Aretaeus, surnamed the Cappadocian, is probably the greatest physician of Greco-Roman antiquity after Hippocrates, and at least the equal of Galen. Born in Cappadocia, a region of eastern Asia Minor, he studied medicine in Alexandria and practiced in Rome.1 Aretaeus belonged to the Eclectic School of Medicine (Greek: Εκλεκτικο?). Its members were so called because they selected from previous medical treatises those parts which they deemed most rational. The medical practice of Aretaeus was also based on the principles of the Pneumatic School, founded by Athenaeus of Cilicia in the 1st century AD, which believed in the vital role of both pneuma (air) and the qualitative characteristics of certain fundamental elements, known as the four humours (heat, coldness, moisture, dryness), in the causation of diseases.2

Sketch by Michalis Ersotelos.

His two treatises, De causis et signis morborum acutorum et diuturnorum (On the causes and symptoms of acute and chronic diseases) in four books and De curatione morborum acutorum et diuturnorum (On the cure of acute and chronic diseases) also in four books, are written in the Ionic dialect and are characterized by the clarity and simplicity of his descriptions, which very closely resemble those of Hippocrates, as well as by the soundness of the advice which he proffers in regard to the methods of treatment.3

No medical author of antiquity surpasses Aretaeus in his vivid portrayal of disease. Some examples of the many diseases he discussed in admirable descriptions are pleurisy with empyema, asthma, pneumonia, cerebral apoplexy, paraplegia, tetanus, hysteria, epilepsy, diabetes, gout, diphtheria. Furthermore, he was the earliest medical author to distinguish between conveyance of the disease by actual contact (contagion) and transmission of disease at a distance (infection).2 Aretaeus enters into very meticulous detail when he discusses the subject of diagnosis, his methods of treatment being based largely upon his own experience and generally being of a simple character. He attached great importance to a very careful regulation of the diet, muscular exercise, massage, and mild drugs without hesitating in severe cases to administer opium, emetics, cathartics, venesection, and the red-hot cautery.2

In endocrinology, apart from the aforementioned impressive description of diabetes, his elucidations concerning, semen, which he identified as being the basis of male characteristics, are also notable. He stated: “For it is the semen, when possessed of vitality which makes us to be men, hot, well braced in limbs, hairy, well voiced, spirited, and strong to think and act, as the characteristics of men prove. For when the semen is not possessed of its vitality, persons become shriveled, have a sharp tone of voice, lose their hair and their beard and become effeminate as the characteristics of eunuchs prove”.4 Nevertheless, the manner in which Aretaeus succeeded in attaining such a high level of accuracy in describing these pathological conditions remains unknown.

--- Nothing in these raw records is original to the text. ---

-- ==== Sys2Proof/Config.lean ====
section
/-! DEFINITION. What is fixed for the machine: the two processor identities and their capabilities (00_scope.md R2, R4),
the kinds of the parameters a platform fixes at construction (R9), and the parameters whose values the spec leaves open
and nothing in the engine reads back (costs, the coprocessor factory): these are opaque, with no body, so no proof can
rest on a value of them. The other free values, a memory collaborator's answers and an unknown handler's effects, stand
in Machine/State.lean beside the types they are about. -/

namespace Sys2Proof

/-- The processor identities: 0 the primary core, 1 the secondary core (R2). -/
inductive CoreId where
  | primary
  | secondary
  deriving DecidableEq, Repr, Inhabited

/-- HAS_FIQ (R9): fast-interrupt mode and its storage exist on the primary core only. -/
def CoreId.hasFiq : CoreId → Bool
  | .primary => true
  | .secondary => false

/-- HAS_SYSCTL (R9): the system-control coprocessor is installed on the primary core only. -/
def CoreId.hasSysctl : CoreId → Bool
  | .primary => true
  | .secondary => false

/-- The other core. -/
def CoreId.other : CoreId → CoreId
  | .primary => .secondary
  | .secondary => .primary

/-- One value for each processor identity. -/
structure PerCore (α : Type) where
  primary : α
  secondary : α
  deriving DecidableEq, Repr, Inhabited

def PerCore.get {α : Type} (x : PerCore α) : CoreId → α
  | .primary => x.primary
  | .secondary => x.secondary

def PerCore.set {α : Type} (x : PerCore α) (p : CoreId) (v : α) : PerCore α :=
  match p with
  | .primary => { x with primary := v }
  | .secondary => { x with secondary := v }

/-- MALFORMED_MODE_POLICY (R9, 40_bank_switch.md R130). -/
inductive MalformedModePolicy where
  | fault
  | noopSwap
  deriving DecidableEq, Repr, Inhabited

/-- MISALIGNED_FETCH_POLICY (R9, 41_prefetch.md R156). -/
inductive MisalignedFetchPolicy where
  | fault
  | passThrough
  deriving DecidableEq, Repr, Inhabited

/-- Which memory collaborator the engine is built with (00_scope.md R6, 20_memory.md R74): plain memory, which answers every
aligned access as 20_memory.md R62, R70 and R72 say, or an oracle, which may answer anything. Log 19. -/
inductive Collaborator where
  | plain
  | oracle
  deriving DecidableEq, Repr, Inhabited

/-- BYTE_ORDER (R9, 20_memory.md R64): how the memory collaborator assembles a word from bytes. -/
inductive ByteOrder where
  | little
  | big
  deriving DecidableEq, Repr, Inhabited

/-- The two fetch widths: four bytes for A32, two for T16 (20_memory.md R62). -/
inductive FetchWidth where
  | four
  | two
  deriving DecidableEq, Repr, Inhabited

/-- An opaque coprocessor handle (10_state.md R43): the engine never looks inside. -/
structure Handle where
  token : Nat
  deriving DecidableEq, Repr, Inhabited

/-- An opaque reference to the memory collaborator (10_state.md R44). -/
structure MemRef where
  token : Nat
  deriving DecidableEq, Repr, Inhabited

/-- IDLE_COST (R9, D20): fixed, value open. Log 12. -/
opaque Config.idleCost : Nat

/-- DEBUG_HALT_COST (R9, D20): fixed, value open. Log 12. -/
opaque Config.debugHaltCost : Nat

/-- REGION(p, a) (R9, D12): the address region of an address, open. Log 12. -/
opaque Config.region : CoreId → Word → Nat

/-- FETCH_COST(p, r, w) (R9, D12): the fetch cycles of a region and width, open. Log 12. -/
opaque Config.fetchCost : CoreId → Nat → FetchWidth → Nat

/-- createSystemControlCoprocessor(core) (R9, 10_state.md R43): the factory's handle, open. Log 13. -/
opaque Config.createSystemControlCoprocessor : CoreId → Handle

/-- The cycle count a fetch at `a` reports: FETCH_COST(p, REGION(p, a), w) (20_memory.md R63, 41_prefetch.md R152). -/
def Config.costOfFetch (p : CoreId) (a : Word) (w : FetchWidth) : Nat :=
  Config.fetchCost p (Config.region p a) w

end Sys2Proof
end

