-- ==== Sys2Proof/Machine/Ops.lean ====
section
/-! DEFINITION. The engine's shared operations, on one core: the Register Bank Manager's switchMode (40_bank_switch.md), the
Fetch/Prefetch Unit's prefetch (41_prefetch.md), taking an interrupt and returning from one (60_exceptions.md), reset
(70_reset_and_hazards.md R292), running a handler script under its contract (43_dispatch.md R211), and completing a
step (R207 to R209). -/

namespace Sys2Proof.Machine

/-! ### switchMode (40_bank_switch.md R120 to R131) -/

/-- Exchange R[8] to R[12] with the fast-interrupt shadows (R124). -/
def exchangeFiq (c : Core) : Core :=
  { c with
    regs := ((((c.regs.set 8 c.bankFiq.r8).set 9 c.bankFiq.r9).set 10 c.bankFiq.r10).set 11 c.bankFiq.r11).set 12
      c.bankFiq.r12
    bankFiq :=
      { c.bankFiq with r8 := c.regs[8], r9 := c.regs[9], r10 := c.regs[10], r11 := c.regs[11], r12 := c.regs[12] } }

/-- The save phase, for the group of the mode being left; none is `malformed` (R122). -/
def saveBank (g : Option Group) (c : Core) : Core :=
  match g with
  | none => c
  | some (.pair g) => c.setPair g { r13 := c.reg 13, r14 := c.reg 14 }
  | some .fiq =>
    { exchangeFiq c with bankFiq := { (exchangeFiq c).bankFiq with r13 := c.reg 13, r14 := c.reg 14 } }

/-- The restore phase, for the group of the mode being entered; none is `malformed` (R123). -/
def restoreBank (g : Option Group) (c : Core) : Core :=
  match g with
  | none => c
  | some (.pair g) => (c.setReg 13 (c.pair g).r13).setReg 14 (c.pair g).r14
  | some .fiq => ((exchangeFiq c).setReg 13 c.bankFiq.r13).setReg 14 c.bankFiq.r14

/-- Write the mode field and nothing else of the status register (R125). -/
def writeMode (m : BitVec 5) (c : Core) : Core := { c with cpsr := setModeField c.cpsr m }

/-- The three phases: save, restore, mode write (R120, R122, R123, R125). -/
def bankSwap (p : CoreId) (new : BitVec 5) (c : Core) : Core :=
  writeMode new (restoreBank (groupOf p new) (saveBank (groupOf p (modeField c.cpsr)) c))

/-- Whether a switch between two mode values is made: where malformed modes are trapped, only between legal ones (R130). -/
def switchAllowed (policy : MalformedModePolicy) (p : CoreId) (old new : BitVec 5) : Bool :=
  match policy with
  | .noopSwap => true
  | .fault => legalMode p old && legalMode p new

/-- `switchMode(core, newMode) -> oldMode` (R120): only bits 4:0 of the new mode are used; a mode that is not legal, left
or entered, faults under the policy `fault` (R130), and otherwise its phase does nothing. The result is the mode before
the call (R126). -/
def switchMode (policy : MalformedModePolicy) (p : CoreId) (newMode : Word) (c : Core) :
    Except Stop (BitVec 5 × Core) :=
  match switchAllowed policy p (modeField c.cpsr) (modeField newMode) with
  | true => .ok (modeField c.cpsr, bankSwap p (modeField newMode) c)
  | false => .error (.fault .malformedMode)

/-! ### prefetch (41_prefetch.md R150 to R159) -/

/-- The width of an instruction, by T: four bytes or two (30_encoding.md R90). -/
def instrWidth (t : Bool) : Word :=
  match t with
  | false => 4
  | true => 2

/-- The fetch width, by T (R154). -/
def fetchWidth (t : Bool) : FetchWidth :=
  match t with
  | false => .four
  | true => .two

/-- Whether an address is a multiple of the fetch width (R156). -/
def fetchAligned (t : Bool) (a : Word) : Bool :=
  match t with
  | false => AccessWidth.word.aligned a
  | true => AccessWidth.half.aligned a

/-- What the latch receives: the word, or the halfword zero-extended (10_state.md R38). -/
def fetchLatched (pf : Platform) (p : CoreId) (m : SharedMemory) (t : Bool) (a : Word) : Word :=
  match t with
  | false => (fetch32 pf p m a).1
  | true => (fetch16 pf p m a).1.setWidth 32

/-- The memory the one fetch of a prefetch leaves (20_memory.md R67). -/
def fetchLeaves (pf : Platform) (p : CoreId) (m : SharedMemory) (t : Bool) (a : Word) : SharedMemory :=
  match t with
  | false => (fetch32 pf p m a).2
  | true => (fetch16 pf p m a).2

/-- Fill the latch from nFA with an instruction of width `w`: pI, pIA, nFA and R[15] (R150, R151). -/
def Core.fillLatch (c : Core) (v w : Word) : Core :=
  { c with pI := v, pIA := c.nFA, nFA := c.nFA + w, regs := c.regs.set 15 (c.nFA + w + w) }

/-- Whether the fetch address may be handed to the collaborator (R156). -/
def fetchAllowed (pf : Platform) (c : Core) : Bool :=
  match pf.misalignedFetch with
  | .passThrough => true
  | .fault => fetchAligned (flagT c.cpsr) c.nFA

/-- The core after a prefetch: the width is chosen by T at that moment (R150, R151, R154). -/
def prefetched (pf : Platform) (p : CoreId) (m : SharedMemory) (c : Core) : Core :=
  c.fillLatch (fetchLatched pf p m (flagT c.cpsr) c.nFA) (instrWidth (flagT c.cpsr))

/-- The memory after a prefetch: what its fetch leaves. -/
def prefetchedMem (pf : Platform) (p : CoreId) (m : SharedMemory) (c : Core) : SharedMemory :=
  fetchLeaves pf p m (flagT c.cpsr) c.nFA

/-- The cost a prefetch returns (R152). -/
def prefetchCost (p : CoreId) (c : Core) : Nat := Config.costOfFetch p c.nFA (fetchWidth (flagT c.cpsr))

/-- `prefetch(core) -> cycleCost` (R150, R151, R152, R156): the core and memory it leaves, and the cost. -/
def prefetch (pf : Platform) (p : CoreId) (m : SharedMemory) (c : Core) : Except Stop (Core × SharedMemory × Nat) :=
  match fetchAllowed pf c with
  | true => .ok (prefetched pf p m c, prefetchedMem pf p m c, prefetchCost p c)
  | false => .error (.fault .misalignedFetch)

/-! ### Taking an interrupt (60_exceptions.md R241 to R248) -/

/-- The offset of the IRQ vector (R246). -/
def irqVectorOffset : Word := 0x18

/-- What entry writes between the mode switch and its prefetch (R243): `before` is the core as it was, `c` the core in
IRQ mode. The link register (R244), the saved status (R245), T, I, the vector (R246), the halt and the request. -/
def irqEntryWrites (before c : Core) : Core :=
  { c.setReg 14 (before.pIA + 4) with
    spsrs := { c.spsrs with irq := before.cpsr }
    cpsr := setFlagI (setFlagT c.cpsr false) true
    nFA := c.interruptVectorBase + irqVectorOffset
    waitingForInterrupt := false
    irqPending := false }
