-- ==== Sys2Proof/Certificates/Slice0/Obligations.lean ====
section
/-! DEFINITION. The statements for the provers. Each docstring names the rule of spec/ it formalises; where a clause rests on
a choice of the spec's own (marked there as a decision, as derived, or as general knowledge) or of this model, the
statement is of basis 'derived' and the docstring says so. -/

open Sys2Proof Sys2Proof.Machine Sys2Proof.Safety

/-! ### Encoding (30_encoding.md) -/

/-- Decoding an encoded well-formed instruction gives it back, in the format CPSR.T selects for it (30_encoding.md
sections 1 and 5; the bit positions are the spec's own choices D14, D15, log 20). -/
def Obligations.DecodeOfEncodeIsTheInstruction : Prop :=
  ∀ i : Instr, i.wellFormed = true → decodeLatch i.compressed (encode i) = i

/-- Every latched word decodes to a well-formed instruction of the format T selects, and encoding that gives the word back:
no pattern is reserved and no bit is dropped (30_encoding.md sections 1 and 3; the bit positions are D14, D15, log 20). -/
def Obligations.EncodeOfDecodeIsTheWord : Prop :=
  (∀ w : Word, (decodeLatch false w).wellFormed = true ∧ (decodeLatch false w).compressed = false ∧
      encode (decodeLatch false w) = w) ∧
  (∀ w : Word, w.extractLsb' 16 16 = 0#16 →
      (decodeLatch true w).wellFormed = true ∧ (decodeLatch true w).compressed = true ∧
        encode (decodeLatch true w) = w)

/-- From bytes at rising addresses, in either byte order, the decoder reads the instruction that was encoded and hands back
the bytes after it; it refuses only bytes that are too few for the format, by name, and the format is T's, whatever the
bits (30_encoding.md sections 1 and 3; byte order is a parameter, 20_memory.md section 1). -/
def Obligations.DecoderReadsBytesAndRefusesOnlyTooFew : Prop :=
  (∀ (order : ByteOrder) (i : Instr) (rest : List Byte), i.wellFormed = true →
    decode i.compressed order (encodeBytes order i ++ rest) = .ok (i, rest)) ∧
  ∀ (t : Bool) (order : ByteOrder) (bytes : List Byte),
    (bytes.length < (if t then 2 else 4) →
      decode t order bytes = .error (.truncated (if t then 2 else 4) bytes.length)) ∧
    ((if t then 2 else 4) ≤ bytes.length → ∃ i, decode t order bytes = .ok (i, bytes.drop (if t then 2 else 4)) ∧
      i.compressed = t)

/-- Words written out from the spec's formats and vectors decode to the instructions they stand for (30_encoding.md sections 1
and 5; 95_test_vectors.md sections 2.1, 2.5 and 3). The four A32 words rest on the positions of the condition field and of
the index bits, general knowledge the spec adopts (D14, D15; log 20), and two of them on 0xE being AL, which is so too (G11;
log 20). -/
def Obligations.SpecWordsDecodeAsWritten : Prop :=
  decodeTableWord 32 0xE3A01002 = some (.a32Al 0x3A 0x010 0x0 0x2) ∧
  decodeTableWord 32 0x03A00001 = some (.a32Eq 0x3A 0x000 0x0 0x1) ∧
  decodeTableWord 32 0xE12FFF10 = some (.a32Al 0x12 0xFFF 0x1 0x0) ∧
  decodeTableWord 32 0xF3A02003 = some (.a32Nv 0x3A 0x020 0x0 0x3) ∧
  decodeTableWord 16 0x2105 = some (.t16 0x084 0x05) ∧
  decodeTableWord 16 0xE7FE = some (.t16 0x39F 0x3E)

/-- The dispatch index: for A32 bits 27:20 above bits 7:4 of the latched word, whatever its condition field; for T16 bits
15:6 (30_encoding.md section 1; the A32 positions, the condition field's among them, are the spec's own choices D14, D15,
log 20). And exec calls the handler of that index of the current core's table, for any A32 word whose condition passes and
any T16 halfword. -/
def Obligations.DispatchIndexOfTheLatchedWord : Prop :=
  (∀ (w : Word) (s : State), passes (condOfField (w.extractLsb' 28 4)) s.cur.cpsr = true →
    ∃ i : BitVec 12, i.toNat = (w.toNat / 2 ^ 20 % 256) * 16 + w.toNat / 16 % 16 ∧
      exec (decodeLatch false w) s = afterHandler s (runHandler32 s i)) ∧
  (∀ (w : Word) (s : State),
    ∃ i : BitVec 10, i.toNat = w.toNat / 64 % 1024 ∧ exec (decodeLatch true w) s = afterHandler s (runHandler16 s i))

/-! ### The condition evaluator (42_condition.md) -/

/-- R171: EQ passes exactly when Z, bit 30, is 1. -/
def Obligations.EqualPassesExactlyWhenZ : Prop :=
  fieldOfCond .eq = 0x0#4 ∧ ∀ cpsr : Word, passes .eq cpsr = true ↔ cpsr.getLsbD 30 = true

/-- The other standard conditions: the value of the condition field that names each (30_encoding.md section 5), and when it
passes, by N, Z, C, V at bits 31 to 28 (42_condition.md section 2: general knowledge, so derived; log 20). -/
def Obligations.StandardConditionsFollowTheFlags : Prop :=
  (fieldOfCond .ne = 0x1#4 ∧ fieldOfCond .cs = 0x2#4 ∧ fieldOfCond .cc = 0x3#4 ∧ fieldOfCond .mi = 0x4#4 ∧
    fieldOfCond .pl = 0x5#4 ∧ fieldOfCond .vs = 0x6#4 ∧ fieldOfCond .vc = 0x7#4 ∧ fieldOfCond .hi = 0x8#4 ∧
    fieldOfCond .ls = 0x9#4 ∧ fieldOfCond .ge = 0xA#4 ∧ fieldOfCond .lt = 0xB#4 ∧ fieldOfCond .gt = 0xC#4 ∧
    fieldOfCond .le = 0xD#4 ∧ fieldOfCond .al = 0xE#4) ∧
  ∀ cpsr : Word, ∀ n z c v : Bool, cpsr.getLsbD 31 = n → cpsr.getLsbD 30 = z → cpsr.getLsbD 29 = c → cpsr.getLsbD 28 = v →
    passes .ne cpsr = !z ∧ passes .cs cpsr = c ∧ passes .cc cpsr = !c ∧ passes .mi cpsr = n ∧ passes .pl cpsr = !n ∧
    passes .vs cpsr = v ∧ passes .vc cpsr = !v ∧ passes .hi cpsr = (c && !z) ∧ passes .ls cpsr = (!c || z) ∧
    passes .ge cpsr = (n == v) ∧ passes .lt cpsr = (n != v) ∧ passes .gt cpsr = (!z && n == v) ∧
    passes .le cpsr = (z || n != v) ∧ passes .al cpsr = true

Little is known about his personal life and even the exact century of his birth is uncertain, most scholars agreeing on the 2nd century AD but with a few suggesting the early 3rd century AD.5,6 According to the former hypothesis, Aretaeus will have been contemporaneous with his main sources. The latter, on the other hand, to which we incline to adhere, explains the physician’s rich medical knowledge. With respect to the last, it should be borne in mind that, considering the relatively small number of clinical cases with which ancient physicians were confronted, the wealth of experience that they accumulated about any pathological affliction is remarkable. In this article, we will discuss the description of diabetes based on the second, slightly unorthodox hypothesis.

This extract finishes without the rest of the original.